1. query what happened after submission

When the query is submitted to SQL Server
After the database, many processes start to work, and the ultimate goal is to return the data to the user or store it as soon as possible, while maintaining data consistency. These processes are for each query server submitted to the server
So there are a lot of different actions happen on the server at the same time, we only focus on T-SQL-related things, roughly divided into two stages:

  • Processes in relational Engine
  • Stored engine Process

In the relational engine, the query optimizer parses and processes the query, generates the execution plan, and then sends the execution plan to the storage engine (in binary mode). The storage engine uses the execution plan to obtain or update data. Locking, index maintenance, and transactions all occur in the storage engine. Since the execution plan is generated by the relational engine, we will focus on the relational engine.

1.1 query resolution

The first place for a T-SQL query to go to the server is the relational engine, which is passed to a process to check the spelling and format. This processing process is the query parsing process. The output of the parsing process is a parsing tree. The parsing tree represents the logical steps for executing the query. If the T-SQL statement is not a data manipulation language (DML) statement, it will not be optimized. For example, the system has only one "correct" way to create a table, there is no chance.
To improve performance. If T-SQL is a DML declaration, the parsing tree is passed to a process named algebrizer. algebrizer parses and queries all referenced objects, tables, and columns.
And identifies the column type (varchar (50) vs nvarchar (25). In addition, an aggregate binding
To determine the aggregation position. The algebrizer process is very important because the query may contain packages or aliases, synonyms, or nonexistent names, which need to be resolved or the query references nonexistent objects.

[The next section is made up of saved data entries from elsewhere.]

/-! storeByte -/

@[simp] theorem storeByte_estate (b : Byte) (s : State) : (storeByte b s).estate = s.estate := rfl
@[simp] theorem storeByte_opr (b : Byte) (s : State) : (storeByte b s).opr = s.opr := rfl
@[simp] theorem storeByte_rid (b : Byte) (s : State) : (storeByte b s).rid = s.rid := rfl
@[simp] theorem storeByte_ra (b : Byte) (s : State) : (storeByte b s).ra = s.ra := rfl
@[simp] theorem storeByte_rb (b : Byte) (s : State) : (storeByte b s).rb = s.rb := rfl
@[simp] theorem storeByte_first (b : Byte) (s : State) : (storeByte b s).first = s.first := rfl
@[simp] theorem storeByte_dir (b : Byte) (s : State) : (storeByte b s).dir = s.dir := rfl
@[simp] theorem storeByte_pstate (b : Byte) (s : State) : (storeByte b s).pstate = s.pstate := rfl
@[simp] theorem storeByte_acc (b : Byte) (s : State) : (storeByte b s).acc = s.acc + b := rfl
@[simp] theorem storeByte_cnt (b : Byte) (s : State) : (storeByte b s).cnt = s.cnt + 1 := rfl
@[simp] theorem storeByte_flen (b : Byte) (s : State) : (storeByte b s).flen = s.flen := rfl
@[simp] theorem storeByte_pfail (b : Byte) (s : State) : (storeByte b s).pfail = s.pfail := rfl
@[simp] theorem storeByte_fb (b : Byte) (s : State) : (storeByte b s).fb = Memory.write s.fb s.cnt.toNat b := rfl
@[simp] theorem storeByte_txpl (b : Byte) (s : State) : (storeByte b s).txpl = s.txpl := rfl
@[simp] theorem storeByte_done (b : Byte) (s : State) : (storeByte b s).done = s.done := rfl
@[simp] theorem storeByte_fail (b : Byte) (s : State) : (storeByte b s).fail = s.fail := rfl
@[simp] theorem storeByte_ovr (b : Byte) (s : State) : (storeByte b s).ovr = s.ovr := rfl
@[simp] theorem storeByte_code (b : Byte) (s : State) : (storeByte b s).code = s.code := rfl
@[simp] theorem storeByte_result (b : Byte) (s : State) : (storeByte b s).result = s.result := rfl
@[simp] theorem storeByte_rst (b : Byte) (s : State) : (storeByte b s).rst = s.rst := rfl
@[simp] theorem storeByte_rxStream (b : Byte) (s : State) : (storeByte b s).rxStream = s.rxStream := rfl
@[simp] theorem storeByte_flushDraws (b : Byte) (s : State) : (storeByte b s).flushDraws = s.flushDraws := rfl
@[simp] theorem storeByte_readCount (b : Byte) (s : State) : (storeByte b s).readCount = s.readCount := rfl
@[simp] theorem storeByte_flushCount (b : Byte) (s : State) : (storeByte b s).flushCount = s.flushCount := rfl
@[simp] theorem storeByte_resets (b : Byte) (s : State) : (storeByte b s).resets = s.resets := rfl
@[simp] theorem storeByte_busLog (b : Byte) (s : State) : (storeByte b s).busLog = s.busLog := rfl
@[simp] theorem storeByte_rdata (b : Byte) (s : State) : (storeByte b s).rdata = s.rdata := rfl
@[simp] theorem storeByte_schedule (b : Byte) (s : State) : (storeByte b s).schedule = s.schedule := rfl

/-! sendRequest -/

@[simp] theorem sendRequest_estate (id cmd : Byte) (p : List Byte) (s : State) : (sendRequest id cmd p s).estate = .rxdir := rfl
@[simp] theorem sendRequest_opr (id cmd : Byte) (p : List Byte) (s : State) : (sendRequest id cmd p s).opr = s.opr := rfl
@[simp] theorem sendRequest_rid (id cmd : Byte) (p : List Byte) (s : State) : (sendRequest id cmd p s).rid = s.rid := rfl
@[simp] theorem sendRequest_ra (id cmd : Byte) (p : List Byte) (s : State) : (sendRequest id cmd p s).ra = s.ra := rfl
@[simp] theorem sendRequest_rb (id cmd : Byte) (p : List Byte) (s : State) : (sendRequest id cmd p s).rb = s.rb := rfl
@[simp] theorem sendRequest_first (id cmd : Byte) (p : List Byte) (s : State) : (sendRequest id cmd p s).first = s.first := rfl
@[simp] theorem sendRequest_dir (id cmd : Byte) (p : List Byte) (s : State) : (sendRequest id cmd p s).dir = s.dir := rfl
@[simp] theorem sendRequest_pstate (id cmd : Byte) (p : List Byte) (s : State) : (sendRequest id cmd p s).pstate = s.pstate := rfl
@[simp] theorem sendRequest_acc (id cmd : Byte) (p : List Byte) (s : State) : (sendRequest id cmd p s).acc = sum8 (frameBody id cmd p) := rfl
@[simp] theorem sendRequest_cnt (id cmd : Byte) (p : List Byte) (s : State) : (sendRequest id cmd p s).cnt = s.cnt := rfl
@[simp] theorem sendRequest_flen (id cmd : Byte) (p : List Byte) (s : State) : (sendRequest id cmd p s).flen = s.flen := rfl
@[simp] theorem sendRequest_pfail (id cmd : Byte) (p : List Byte) (s : State) : (sendRequest id cmd p s).pfail = s.pfail := rfl
@[simp] theorem sendRequest_fb (id cmd : Byte) (p : List Byte) (s : State) : (sendRequest id cmd p s).fb = s.fb := rfl
@[simp] theorem sendRequest_txpl (id cmd : Byte) (p : List Byte) (s : State) : (sendRequest id cmd p s).txpl = s.txpl := rfl
@[simp] theorem sendRequest_done (id cmd : Byte) (p : List Byte) (s : State) : (sendRequest id cmd p s).done = s.done := rfl
@[simp] theorem sendRequest_fail (id cmd : Byte) (p : List Byte) (s : State) : (sendRequest id cmd p s).fail = s.fail := rfl
@[simp] theorem sendRequest_ovr (id cmd : Byte) (p : List Byte) (s : State) : (sendRequest id cmd p s).ovr = s.ovr := rfl
@[simp] theorem sendRequest_code (id cmd : Byte) (p : List Byte) (s : State) : (sendRequest id cmd p s).code = s.code := rfl
@[simp] theorem sendRequest_result (id cmd : Byte) (p : List Byte) (s : State) : (sendRequest id cmd p s).result = s.result := rfl
@[simp] theorem sendRequest_rst (id cmd : Byte) (p : List Byte) (s : State) : (sendRequest id cmd p s).rst = s.rst := rfl
@[simp] theorem sendRequest_rxStream (id cmd : Byte) (p : List Byte) (s : State) : (sendRequest id cmd p s).rxStream = s.rxStream := rfl
@[simp] theorem sendRequest_flushDraws (id cmd : Byte) (p : List Byte) (s : State) : (sendRequest id cmd p s).flushDraws = s.flushDraws := rfl
@[simp] theorem sendRequest_readCount (id cmd : Byte) (p : List Byte) (s : State) : (sendRequest id cmd p s).readCount = s.readCount := rfl
@[simp] theorem sendRequest_flushCount (id cmd : Byte) (p : List Byte) (s : State) : (sendRequest id cmd p s).flushCount = s.flushCount := rfl
@[simp] theorem sendRequest_resets (id cmd : Byte) (p : List Byte) (s : State) : (sendRequest id cmd p s).resets = s.resets := rfl
@[simp] theorem sendRequest_busLog (id cmd : Byte) (p : List Byte) (s : State) : (sendRequest id cmd p s).busLog = .send (encodeFrame id cmd p) :: s.busLog := rfl
@[simp] theorem sendRequest_rdata (id cmd : Byte) (p : List Byte) (s : State) : (sendRequest id cmd p s).rdata = s.rdata := rfl
@[simp] theorem sendRequest_schedule (id cmd : Byte) (p : List Byte) (s : State) : (sendRequest id cmd p s).schedule = s.schedule := rfl

/-! resetRegisters -/

@[simp] theorem resetRegisters_estate (level : Bool) (s : State) : (resetRegisters level s).estate = .idle := rfl
@[simp] theorem resetRegisters_opr (level : Bool) (s : State) : (resetRegisters level s).opr = 0 := rfl
@[simp] theorem resetRegisters_rid (level : Bool) (s : State) : (resetRegisters level s).rid = 0 := rfl
@[simp] theorem resetRegisters_ra (level : Bool) (s : State) : (resetRegisters level s).ra = 0 := rfl
@[simp] theorem resetRegisters_rb (level : Bool) (s : State) : (resetRegisters level s).rb = 0 := rfl
@[simp] theorem resetRegisters_first (level : Bool) (s : State) : (resetRegisters level s).first = false := rfl
@[simp] theorem resetRegisters_dir (level : Bool) (s : State) : (resetRegisters level s).dir = .receive := rfl
@[simp] theorem resetRegisters_pstate (level : Bool) (s : State) : (resetRegisters level s).pstate = .seekSync1 := rfl
@[simp] theorem resetRegisters_acc (level : Bool) (s : State) : (resetRegisters level s).acc = 0 := rfl
@[simp] theorem resetRegisters_cnt (level : Bool) (s : State) : (resetRegisters level s).cnt = 0 := rfl
@[simp] theorem resetRegisters_flen (level : Bool) (s : State) : (resetRegisters level s).flen = 0 := rfl
@[simp] theorem resetRegisters_pfail (level : Bool) (s : State) : (resetRegisters level s).pfail = .none := rfl
@[simp] theorem resetRegisters_fb (level : Bool) (s : State) : (resetRegisters level s).fb = [] := rfl
@[simp] theorem resetRegisters_txpl (level : Bool) (s : State) : (resetRegisters level s).txpl = [] := rfl
@[simp] theorem resetRegisters_done (level : Bool) (s : State) : (resetRegisters level s).done = false := rfl
@[simp] theorem resetRegisters_fail (level : Bool) (s : State) : (resetRegisters level s).fail = false := rfl
@[simp] theorem resetRegisters_ovr (level : Bool) (s : State) : (resetRegisters level s).ovr = false := rfl
@[simp] theorem resetRegisters_code (level : Bool) (s : State) : (resetRegisters level s).code = .ok := rfl
@[simp] theorem resetRegisters_result (level : Bool) (s : State) : (resetRegisters level s).result = 0 := rfl
@[simp] theorem resetRegisters_rst (level : Bool) (s : State) : (resetRegisters level s).rst = level := rfl
@[simp] theorem resetRegisters_rxStream (level : Bool) (s : State) : (resetRegisters level s).rxStream = s.rxStream := rfl
@[simp] theorem resetRegisters_flushDraws (level : Bool) (s : State) : (resetRegisters level s).flushDraws = s.flushDraws := rfl
@[simp] theorem resetRegisters_readCount (level : Bool) (s : State) : (resetRegisters level s).readCount = s.readCount := rfl
@[simp] theorem resetRegisters_flushCount (level : Bool) (s : State) : (resetRegisters level s).flushCount = s.flushCount := rfl
@[simp] theorem resetRegisters_resets (level : Bool) (s : State) : (resetRegisters level s).resets = s.resets + 1 := rfl
@[simp] theorem resetRegisters_busLog (level : Bool) (s : State) : (resetRegisters level s).busLog = s.busLog := rfl
@[simp] theorem resetRegisters_rdata (level : Bool) (s : State) : (resetRegisters level s).rdata = s.rdata := rfl
@[simp] theorem resetRegisters_schedule (level : Bool) (s : State) : (resetRegisters level s).schedule = s.schedule := rfl

end Sys2Proof.Machine
end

The output of algebrizer is the query processsor tree in binary format, which is then passed to the query optimizer.

1.2 Query Optimizer

The query optimizer determines whether the data can access the index and which connection to use. There are many other things. This kind of decision is based on overhead and requires CPU and Io. The query optimizer will generate and evaluate a lot
Plan (unless the cache already exists). Generally, select the one with the lowest overhead, for example, the one with the fastest running and the least resources, CPU, and I/O used. Execution speed is still the most important factor,
If results are returned faster, the optimizer selects CPU-intensive processes. Sometimes the optimizer also chooses a plan with lower efficiency. if it thinks that it takes time to evaluate a lot of execution plans, it is better to adopt lower efficiency.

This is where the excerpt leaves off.